The letters tell the investors to “destroy and permanently erase” any confidential information Credit Suisse previously provided in relation to the transaction, citing a “recent data leak to the media” that it said had been “verified by our investigators”.
Credit Suisse took the action after a Financial Times report last month detailing how it offloaded the risks relating to $2 billion (CHF1.84 billion) of loans to a group of hedge funds.
The Financial Times report quoted extensively from the transaction’s investor presentation, which lifted the lid on closely guarded business secrets of the bank’s international wealth management franchise.
One slide revealed that a third of the defaults on its yacht and aircraft loans in 2017 and 2018 were “related to US sanctions against Russian oligarchs”. Press reports at the time indicated that Oleg Deripaska and brothers Arkady and Boris Rotenberg had to terminate private jet leases with the bank in those years.

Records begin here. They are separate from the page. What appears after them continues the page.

-- ==== Sys2Proof/Machine/Gust.lean ====
section
/-! DEFINITION. Gust engines (chapter 12): steps, instructions, FIFOs, starting and stopping, ownership. -/

namespace Sys2Proof.Machine

/-- Engine `e` beside its registers. -/
def State.eng (s : State) (e : Nat) : GstEng := AMap.get s.gst e {}

def State.setEng (s : State) (e : Nat) (x : GstEng) : State := { s with gst := AMap.set s.gst e x {} }

/-- Group `g` admits `q` (R331). -/
def State.gstAdmits (s : State) (q : Req) (g : Nat) : Bool := s.admits q (s.fld (F.GST_GROUP_OWN_OWNER g)) (s.gstS g)

/-- A length or count field in which 0 stands for 32. -/
def or32 (v : Nat) : Nat := if v = 0 then 32 else v

/-- The frame length of register `r` (0 SA, 1 SB). -/
def State.gstLen (s : State) (e r : Nat) : Nat :=
  or32 (if r = 0 then s.fld (F.GST_ENG_CFG_LEN_A e) else s.fld (F.GST_ENG_CFG_LEN_B e))

/-- The link of register `r`: 1 fed from the TX FIFO, 2 drained to the RX FIFO (R315). -/
def State.gstLink (s : State) (e r : Nat) : Nat :=
  if r = 0 then s.fld (F.GST_ENG_CFG_LINK_A e) else s.fld (F.GST_ENG_CFG_LINK_B e)

/-- Shift register `r` and its bit count. -/
def GstEng.sr (x : GstEng) (r : Nat) : Nat × Nat := if r = 0 then (x.sa, x.ca) else (x.sb, x.cb)

def GstEng.setSr (x : GstEng) (r v c : Nat) : GstEng := if r = 0 then { x with sa := v, ca := c } else { x with sb := v, cb := c }

/-- RX_REQ and TX_REQ of engine `e` (R328). -/
def State.rxReq (s : State) (e : Nat) : Bool :=
  s.gstOn (e / 4) && decide (max (s.fld (F.GST_ENG_CFG_RX_WM e)) 1 ≤ (s.eng e).rxf.length)

def State.txReq (s : State) (e : Nat) : Bool :=
  s.gstOn (e / 4) && decide (max (s.fld (F.GST_ENG_CFG_TX_WM e)) 1 ≤ 8 - (s.eng e).txf.length)

/-! ### Pins (R322 to R325) -/

/-- The input at window position `p` (R314, R322, R324). Beyond pin 255 it is undefined (U-08). -/
def State.gstIn (s : State) (e p : Nat) : Bool :=
  if 32 ≤ p ∨ s.fld (F.GST_ENG_WIN_WIN_COUNT e) ≤ p then false
  else
    let pin := s.fld (F.GST_ENG_WIN_WIN_BASE e) + p
    if 255 < pin then bit (Config.freeValue (s.free + p)).toNat 0
    else s.pinIn pin && (s.gstS (e / 4) || !s.pinS pin)

/-- The window reaches beyond pin 255 (U-08). -/
def State.gstBeyond (s : State) (e : Nat) : Bool :=
  decide (256 < s.fld (F.GST_ENG_WIN_WIN_BASE e) + s.fld (F.GST_ENG_WIN_WIN_COUNT e))

/-- Bit `p` of OUT_VAL, or of OUT_EN when `en`, takes `b`; positions from 32 up are ignored. -/
def State.gstPut (s : State) (e : Nat) (en : Bool) (p : Nat) (b : Bool) : State :=
  if 32 ≤ p then s else s.setFld ⟨if en then R.GST_ENG_OUTE e else R.GST_ENG_OUTV e, p, 1⟩ (b2n b)

/-- Positions `p`, `p + 1`, … take the low `n` bits of `d`. -/
def State.gstPuts (s : State) (e : Nat) (en : Bool) (p n d : Nat) : State :=
  (List.range n).foldl (fun s i => s.gstPut e en (p + i) (bit d i)) s

/-- The side pins take entry `m` (R313). -/
def State.gstSide (s : State) (e m : Nat) : State :=
  let ent := bits (s.reg (R.GST_ENG_SIDE e (m / 4))) (8 * (m % 4)) 8
  let p := s.fld (F.GST_ENG_CFG_SIDE_POS e)
  (List.range 4).foldl (fun s i => if bit ent (4 + i) then s.gstPut e false (p + i) (bit ent i) else s) s

/-! ### Instructions (R311 to R321) -/

/-- One bit into LINE_CRC (R314). -/
def crc16Bit (c : Nat) (b : Bool) : Nat :=
  let v := c * 2 % 2 ^ 16
  if bit c 15 != b then Nat.xor v 0x1021 else v

/-- A legal instruction (R311). -/
def gstLegal (w : Nat) : Bool :=
  match bits w 28 4 with
  | 1 => if bit w 18 then decide (bits w 13 3 ≤ 4) else decide (bits w 13 3 ≤ 4) && decide (bits w 13 3 ≠ 1)
  | 3 => decide (bits w 17 2 ≠ 3)
  | 4 => decide (bits w 15 4 ≤ 12) && decide (bits w 13 2 ≠ 3)
  | 2 => true
  | 5 => true
  | 6 => true
  | 7 => true
  | 8 => true
  | 9 => true
  | _ => false

/-- What one try of an instruction gives: whether it completed, the branch target taken, the machine. -/
structure GstTry where
  done  : Bool
  taken : Option Nat := none
  s     : State

/-- The sent bits and the register after it, for `n` bits of frame `v` of `c` bits (R314). -/
def gstSend (msb : Bool) (v c n : Nat) : Nat × Nat :=
  if msb then (v % 2 ^ c * 2 ^ n / 2 ^ c % 2 ^ n, v) else (v % 2 ^ n, v / 2 ^ n)

/-- The register after `n` bits `d` are received into `v`, which counts `c` bits (R314). -/
def gstTake (msb : Bool) (v c n d : Nat) : Nat :=
  if msb then (v * 2 ^ n + d) % 2 ^ 32
  else if c < 32 then putBits v c (min n (32 - c)) d else v

/-- SHIFT out (R314, R315). -/
def State.gstShiftOut (s : State) (e w : Nat) : GstTry :=
  let x := s.eng e
  let r := bits w 16 1
  let n := or32 (bits w 0 5)
  let go (x : GstEng) (v c : Nat) : GstTry :=
    let d := gstSend (bit w 17) v c n
    let s := s.setEng e (x.setSr r d.2 (c - n))
    match bits w 13 3 with
    | 0 => ⟨true, none, s.gstPuts e false (s.fld (F.GST_ENG_WIN_OUT_POS e)) n d.1⟩
    | 1 => ⟨true, none, s.gstPuts e true (s.fld (F.GST_ENG_WIN_OUT_POS e)) n d.1⟩
    | 2 => ⟨true, none, s.setReg (R.GST_ENG_X e) d.1⟩
    | 3 => ⟨true, none, s.setReg (R.GST_ENG_Y e) d.1⟩
    | _ => ⟨true, none, s⟩
  if s.gstLink e r = 1 ∧ (x.sr r).2 = 0 then
    match x.txf with
    | [] => ⟨false, none, s⟩
    | v :: t => go { x with txf := t } v (s.gstLen e r)
  else go x (x.sr r).1 (x.sr r).2

/-- SHIFT in (R314, R315). -/
def State.gstShiftIn (s : State) (e w : Nat) : GstTry :=
  let x := s.eng e
  let r := bits w 16 1
  let n := or32 (bits w 0 5)
  let msb := bit w 17
  let v := (x.sr r).1
  let c := (x.sr r).2
  let c' := min (c + n) 32
  let push : Bool := decide (s.gstLink e r = 2) && decide (s.gstLen e r ≤ c')
  if push && decide (8 ≤ x.rxf.length) then ⟨false, none, s⟩
  else
    let p := s.fld (F.GST_ENG_WIN_IN_POS e)
    let pin := (List.range n).map (fun i => s.gstIn e (p + i))
    let d : Nat := match bits w 13 3 with
      | 0 => (List.range n).foldl (fun a i => a + b2n (pin.getD i false) * 2 ^ i) 0
      | 2 => s.reg (R.GST_ENG_X e) % 2 ^ n
      | 3 => s.reg (R.GST_ENG_Y e) % 2 ^ n
      | _ => 0
    let crc := if bits w 13 3 = 0 then (if msb then pin.reverse else pin).foldl crc16Bit x.crc else x.crc
    let v' := gstTake msb v c n d
    let x := { x with crc := crc }
    ⟨true, none, s.setEng e (if push then { x.setSr r 0 0 with rxf := x.rxf ++ [v'] } else x.setSr r v' c')⟩

/-- SHIFT. -/
def State.gstShift (s : State) (e w : Nat) : GstTry := if bit w 18 then s.gstShiftOut e w else s.gstShiftIn e w

/-- DRIVE. -/
def State.gstDrive (s : State) (e w : Nat) : GstTry :=
  ⟨true, none, s.gstPuts e (bit w 18) (bits w 13 5) (bits w 8 3 + 1) (bits w 0 8)⟩

/-- AWAIT (R316); a pulse counts from the issue edge on, and completes a step later than the edge of its arrival. -/
def State.gstAwait (s : State) (e w : Nat) (issue : Bool) : GstTry :=
  match bits w 17 2 with
  | 0 => ⟨s.gstIn e (bits w 8 5) == bit w 16, none, s⟩
  | 1 =>
    let c := bits w 8 8
    if issue then
      ⟨false, none, s.setEng e { s.eng e with
        pulse := if s.here.contains c && (s.gstS (e / 4) || !s.chS c) then some s.now else none }⟩
    else ⟨(s.eng e).pulse.any (fun a => decide (a < s.now)), none, s⟩
  | _ =>
    let k := if bit w 8 then R.GST_ENG_Y e else R.GST_ENG_X e
    if s.reg k = 0 then ⟨true, none, s⟩ else ⟨false, none, s.setReg k (s.reg k - 1)⟩

/-- The condition of a BRANCH. -/
def State.gstCond (s : State) (e w : Nat) : Bool :=
  let x := s.reg (R.GST_ENG_X e)
  let y := s.reg (R.GST_ENG_Y e)
  match bits w 15 4 with
  | 0 => true
  | 1 => x == 0
  | 2 => x != 0
  | 3 => y == 0
  | 4 => y != 0
  | 5 => x == y
  | 6 => x != y
  | 7 => s.gstIn e (bits w 8 5)
  | 8 => !s.gstIn e (bits w 8 5)
  | 9 => (s.eng e).txf.isEmpty
  | 10 => decide (8 ≤ (s.eng e).rxf.length)
  | 11 => (s.eng e).ca == 0
  | _ => decide (s.gstLen e 1 ≤ (s.eng e).cb)

/-- A counter minus 1, modulo 2^32. -/
def dec32 (v : Nat) : Nat := (v + 2 ^ 32 - 1) % 2 ^ 32

/-- BRANCH. -/
def State.gstBranch (s : State) (e w : Nat) : GstTry :=
  let hit := s.gstCond e w
  let s' := match bits w 13 2 with
    | 1 => s.setReg (R.GST_ENG_X e) (dec32 (s.reg (R.GST_ENG_X e)))
    | 2 => s.setReg (R.GST_ENG_Y e) (dec32 (s.reg (R.GST_ENG_Y e)))
    | _ => s
  ⟨true, if hit then some (bits w 0 6) else none, s'⟩

/-- COUNT. -/
def State.gstCount (s : State) (e w : Nat) : GstTry :=
  let k := if bit w 18 then R.GST_ENG_Y e else R.GST_ENG_X e
  let o := if bit w 18 then R.GST_ENG_X e else R.GST_ENG_Y e
  let v := match bits w 16 2 with
    | 0 => bits w 0 16
    | 1 => dec32 (s.reg k)
    | 2 => s.reg k % 2 ^ 16 + bits w 0 16 * 2 ^ 16
    | _ => s.reg o
  ⟨true, none, s.setReg k v⟩

/-- XFER (R317). -/
def State.gstXfer (s : State) (e w : Nat) : GstTry :=
  let x := s.eng e
  let r := bits w 14 2
  let pull := bit w 18
  let len := s.gstLen e r
  let c := (x.sr r).2
  if r < 2 ∧ (bit w 16 = true) ∧ (if pull then c ≠ 0 else c < len) then ⟨true, none, s⟩
  else if pull then
    match x.txf with
    | [] => ⟨!bit w 17, none, s⟩
    | v :: t =>
      let x := { x with txf := t }
      if r < 2 then ⟨true, none, s.setEng e (x.setSr r v len)⟩
      else ⟨true, none, (s.setEng e x).setReg (if r = 2 then R.GST_ENG_X e else R.GST_ENG_Y e) v⟩
  else
    let v := if r < 2 then (x.sr r).1 else if r = 2 then s.reg (R.GST_ENG_X e) else s.reg (R.GST_ENG_Y e)
    let y := if r < 2 then x.setSr r 0 0 else x
    if 8 ≤ x.rxf.length then
      if bit w 17 then ⟨false, none, s⟩
      else ⟨true, none, (s.setEng e y).setFld (F.GST_ENG_STATUS_RX_DROP e) 1⟩
    else ⟨true, none, s.setEng e { y with rxf := x.rxf ++ [v] }⟩

/-- SIGNAL (R318). -/
def State.gstSignal (s : State) (e w : Nat) : GstTry :=
  ⟨true, none, s.directFire (s.engine 12 (s.gstS (e / 4))) (bits w 0 8)⟩

/-- STAMP (R319). -/
def State.gstStamp (s : State) (e w : Nat) : GstTry :=
  let x := s.eng e
  let t := s.stc % 2 ^ 32
  if bit w 18 then
    if 8 ≤ x.rxf.length then ⟨false, none, s⟩ else ⟨true, none, s.setEng e { x with rxf := x.rxf ++ [t] }⟩
  else ⟨true, none, s.setEng e { x with stamp := some t }⟩

/-- The sample record of a CHECK (R320). -/
def State.gstRecord (s : State) (e w : Nat) : List Byte :=
  let x := s.eng e
  let cx := s.reg (R.GST_ENG_X e)
  let v := match bits w 17 2 with
    | 0 => x.sb
    | 1 => if x.cb = 0 then 0 else wrap 64 (sext x.cb x.sb)
    | 2 => cx * 2 ^ 32 + x.sb
    | _ => cx
  let r := toBytes 8 v ++ toBytes 4 (x.stamp.getD (s.stc % 2 ^ 32)) ++
    toBytes 2 (s.fld (F.GST_ENG_SRC_SRC_BASE e) + bits w 0 8)
  r ++ toBytes 2 (crc16 r)

/-- CHECK (R320, R321). -/
def State.gstCheck (s : State) (e w : Nat) : GstTry :=
  let x := s.eng e
  let clr := { x with sb := 0, cb := 0, crc := 0xFFFF, stamp := none }
  if bit w 16 && x.crc != 0 then
    let s := ((s.setEng e clr).bump (R.GST_ENG_ERRCNT e)).setFld (F.GST_ENG_STATUS_LINE_ERR e) 1
    ⟨true, none, s.fire Src.GST_LINE_ERR⟩
  else if 8 < x.rxf.length + 4 then ⟨false, none, s⟩
  else
    let r := s.gstRecord e w
    ⟨true, none, s.setEng e { clr with rxf := x.rxf ++ (List.range 4).map (fun i => leAt r (4 * i) 4) }⟩

/-- One try of a legal instruction `w`. -/
def State.gstTry (s : State) (e w : Nat) (issue : Bool) : GstTry :=
  match bits w 28 4 with
  | 1 => s.gstShift e w
  | 2 => s.gstDrive e w
  | 3 => s.gstAwait e w issue
  | 4 => s.gstBranch e w
  | 5 => s.gstCount e w
  | 6 => s.gstXfer e w
  | 7 => s.gstSignal e w
  | 8 => s.gstStamp e w
  | _ => s.gstCheck e w

/-! ### Steps (R308 to R310, R312) -/

/-- STATE follows the phase of an engine that runs. -/
def State.gstShow (s : State) (e : Nat) : State :=
  let x := s.eng e
  let st : Nat := if ¬ s.flag (F.GST_ENG_CTRL_ENABLE e) then 0 else if x.word.isSome then 2 else if x.delay ≠ 0 then 3 else 1
  s.setFld (F.GST_ENG_STATUS_STATE e) st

The letters from Credit Suisse were sent during a week when the US, UK and the EU instigated a fresh wave of sanctions against Russia due to its invasion of Ukraine.
“I don’t think we’ve ever had a request like this,” said one investor who received the letter, noting that his firm had only ever received similar notices when it had been sent confidential documents accidentally.
Credit Suisse declined to comment.
The attempt to stop clients leaking confidential information came after Credit Suisse was also hit with an extraordinary leak of documents detailing the accounts of 30,000 of its customers. The so-called “Suisse Secrets” papers pulled back the veil of Swiss banking secrecy, revealing the lender’s ties to oligarchs, corrupt government officials and drug smugglers.
Credit Suisse quietly closed the jet and yacht securitisation deal at the end of 2021, offering an annual interest rate in excess of 11% to entice a handful of hedge funds into the transaction.
The structure of the deal shields Credit Suisse from the first 4% of losses in the portfolio, which are instead worn by the funds. This means that only a small number of defaults from the bank’s clients could wipe out their $80 million investment.
Several investors that passed on the deal said their concerns around the transaction had only heightened after the raft of sanctions recently placed on Russian oligarchs.
Switzerland announced on Monday that it intended to match EU sanctions on Russia, breaking with its longstanding tradition of political neutrality.
The investor presentation on the securitisation deal is oblique on the geographic split of Credit Suisse’s ultra-rich clients.
One slide notes that its jet loan portfolio had shrunk since 2016 “due to stricter underwriting principles and uncertainties” in areas such as “Northern Asia”. While the term Northern Asia commonly refers to areas of Russia, a person close to the deal said that Credit Suisse used it to reference China and Hong Kong.
The documents also state that portfolio excludes any borrower on Credit Suisse’s internal “watchlist” or that is already subject to management by its “recovery team”.